### Data shown
═══

-- ==== Sys2Proof/Laws/Histogram.lean ====
section
/-! SUPPORT. The histogram, the exact cumulative sums and the lowest level (42_histogram_eq.md R172, R173), and what
REMAP's writes leave in memory (R177). -/

namespace Sys2Proof.Machine

theorem npix_lt (s : State) : s.npix < 2 ^ 32 := by
  have hw : s.w ≤ 65535 := by have := s.width.isLt; unfold State.w; omega
  have hh : s.h ≤ 65535 := by have := s.height.isLt; unfold State.h; omega
  calc s.npix ≤ 65535 * 65535 := Nat.mul_le_mul hw hh
    _ < _ := by norm_num

theorem count_range (n : Nat) (f : Nat → Nat) (v : Nat) :
    ((List.range n).map f).count v = ((Finset.range n).filter (fun p => f p = v)).card := by
  induction n with
  | zero => rfl
  | succ n ih =>
    rw [List.range_succ, List.map_append, List.count_append, ih, Finset.range_add_one, Finset.filter_insert]
    by_cases h : f n = v <;> simp [h]

/-- A bin counts its samples, and never overflows. -/
theorem hist_bin (s : State) (v : Nat) (hv : v < 256) :
    (s.histogram[v]).toNat = ((Finset.range s.npix).filter (fun p => s.sample p = v)).card := by
  have h := npix_lt s
  unfold State.histogram
  rw [tabulate_getElem, BitVec.toNat_ofNat, State.samples, count_range, Nat.mod_eq_of_lt]
  calc _ ≤ (Finset.range s.npix).card := Finset.card_filter_le _ _
    _ < _ := by rw [Finset.card_range]; exact h

theorem yidx_lt (y : Int) : yidx y < 256 := by
  unfold yidx
  have := clamp_le (v := rdiv y 100000) (lo := 0) (hi := 255) (by decide)
  have := le_clamp (v := rdiv y 100000) (lo := 0) (hi := 255) (by decide)
  omega

/-- A sample is a table index. -/
theorem sample_lt (s : State) (p : Nat) : s.sample p < 256 := by
  unfold State.sample; split_ifs
  · exact (s.mem.read _).isLt
  · exact yidx_lt _

/-- `cdf[i]` as a sum. -/
theorem cdf_eq (h : HistTable) (i : Nat) (hi : i < 256) :
    cdf h i = ∑ k ∈ Finset.range (i + 1), (h.toList.getD k 0#32).toNat := by
  unfold cdf
  have hl : h.toList.length = 256 := by simp
  induction i with
  | zero =>
    cases hh : h.toList with
    | nil => simp [hh] at hl
    | cons a l => simp
  | succ i ih =>
    rw [Finset.sum_range_succ, ← ih (by omega), List.take_add_one, List.map_append, List.sum_append]
    rw [List.getD_eq_getElem?_getD]
    cases h2 : h.toList[i+1]? <;> simp

/-- The cumulative sums do not decrease. -/
theorem cdf_mono {h : HistTable} {i j : Nat} (hj : j < 256) (hij : i ≤ j) : cdf h i ≤ cdf h j := by
  rw [cdf_eq h i (by omega), cdf_eq h j hj]
  exact Finset.sum_le_sum_of_subset (Finset.range_subset_range.mpr (by omega))

theorem lowestLevel_some {h : HistTable} {m : Nat} (hm : m < 256) (h1 : 0 < cdf h m) (h2 : ∀ k, k < m → cdf h k = 0) :
    lowestLevel h = some m := by
  unfold lowestLevel
  rw [List.find?_range_eq_some]
  refine ⟨by simpa using h1, by simpa using hm, fun j hj => by simp [h2 j hj]⟩

theorem lowestLevel_none {h : HistTable} (h2 : ∀ k, k < 256 → cdf h k = 0) : lowestLevel h = none := by
  unfold lowestLevel
  rw [List.find?_eq_none]
  intro x hx; simp [h2 x (List.mem_range.mp hx)]

/-- Either there is no sample, or there is a lowest level. -/
theorem lowest_cases (h : HistTable) : (lowestLevel h = none ∧ ∀ k, k < 256 → cdf h k = 0) ∨
   ∃ m, m < 256 ∧ lowestLevel h = some m ∧ 0 < cdf h m ∧ ∀ k, k < m → cdf h k = 0 := by
  unfold lowestLevel
  cases hf : (List.range 256).find? (fun i => decide (0 < cdf h i)) with
  | none =>
    left; refine ⟨rfl, fun k hk => ?_⟩
    rw [List.find?_eq_none] at hf
    have := hf k (List.mem_range.mpr hk); simpa using this
  | some m =>
    right
    rw [List.find?_range_eq_some] at hf
    obtain ⟨a, b, c⟩ := hf
    refine ⟨m, by simpa using b, rfl, by simpa using a, fun k hk => by simpa using c k hk⟩

theorem ofInt8_toNat {v : Int} (h1 : 0 ≤ v) (h2 : v ≤ 255) : ((BitVec.ofInt 8 v).toNat : Int) = v := by
  rw [BitVec.toNat_ofInt]; omega

/-- The remap table of a histogram that is not degenerate (42_histogram_eq.md R174 to R176). -/
theorem table_facts (h : HistTable) (hd : degenerate h = false) :
   ∃ m, m < 256 ∧ 0 < cdf h m ∧ (∀ k, k < m → cdf h k = 0) ∧ cdf h m < cdf h 255 ∧ remapTable h = tabulate 256
       (mapValue h (cdf h m)) := by
  obtain ⟨hl, _⟩ | ⟨m, hm, hl, hp, hz⟩ := lowest_cases h
  · simp [degenerate, cdfMin, hl] at hd
  · refine ⟨m, hm, hp, hz, ?_, ?_⟩
    · have h1 : cdf h m ≤ cdf h 255 := cdf_mono (by omega) (by omega)
      have : ¬ cdf h 255 = cdf h m := by simpa [degenerate, cdfMin, hl, sampleCount] using hd
      omega
    · have : ¬ cdf h 255 = cdf h m := by simpa [degenerate, cdfMin, hl, sampleCount] using hd
      simp [remapTable, cdfMin, hl, sampleCount, this]

theorem mem_remap8 {s : State} {t : MapTable} (h8 : s.bpp = 8#6) {c : Host.Cell} :
    c ∈ remapWrites s t ↔ ∃ p, p < s.npix ∧ c = (s.srcAddr + p, mapEntry t (s.mem.read (s.srcAddr + p)).toNat) := by
  simp only [remapWrites, List.mem_flatMap, List.mem_range, if_pos h8, List.mem_singleton]

/-- A byte of an 8-bit store after REMAP. -/
theorem remap8_read {s : State} {t : MapTable} (hwf : s.mem.wf = true) (h8 : s.bpp = 8#6) {p : Nat} (hp : p < s.npix) :
   (s.mem.writeAll (remapWrites s t)).read (s.srcAddr + p) = mapEntry t (s.mem.read (s.srcAddr + p)).toNat := by
  apply Memory.read_writeAll_of_agree hwf
  · intro c hc he
    obtain ⟨q, hq, rfl⟩ := (mem_remap8 h8).mp hc
    have : q = p := by simpa using he
    subst this; rfl
  · exact ⟨_, (mem_remap8 h8).mpr ⟨p, hp, rfl⟩, rfl⟩

theorem mapEntry_eq (t : MapTable) {v : Nat} (hv : v < 256) : mapEntry t v = t[v] := by
  unfold mapEntry
  rw [List.getD_eq_getElem _ _ (by simpa using hv)]; simp

end Sys2Proof.Machine
end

═══

Every line from the line containing "simp only [remapWrites, List.mem_flatMap, List.mem_range, if_pos" through the line containing "theorem mapEntry_eq (t" in the records above must be retyped exactly. Leave out the rest.

  simp only [remapWrites, List.mem_flatMap, List.mem_range, if_pos h8, List.mem_singleton]

/-- A byte of an 8-bit store after REMAP. -/
theorem remap8_read {s : State} {t : MapTable} (hwf : s.mem.wf = true) (h8 : s.bpp = 8#6) {p : Nat} (hp : p < s.npix) :
   (s.mem.writeAll (remapWrites s t)).read (s.srcAddr + p) = mapEntry t (s.mem.read (s.srcAddr + p)).toNat := by
  apply Memory.read_writeAll_of_agree hwf
  · intro c hc he
    obtain ⟨q, hq, rfl⟩ := (mem_remap8 h8).mp hc
    have : q = p := by simpa using he
    subst this; rfl
  · exact ⟨_, (mem_remap8 h8).mpr ⟨p, hp, rfl⟩, rfl⟩

theorem mapEntry_eq (t : MapTable) {v : Nat} (hv : v < 256) : mapEntry t v = t[v] := by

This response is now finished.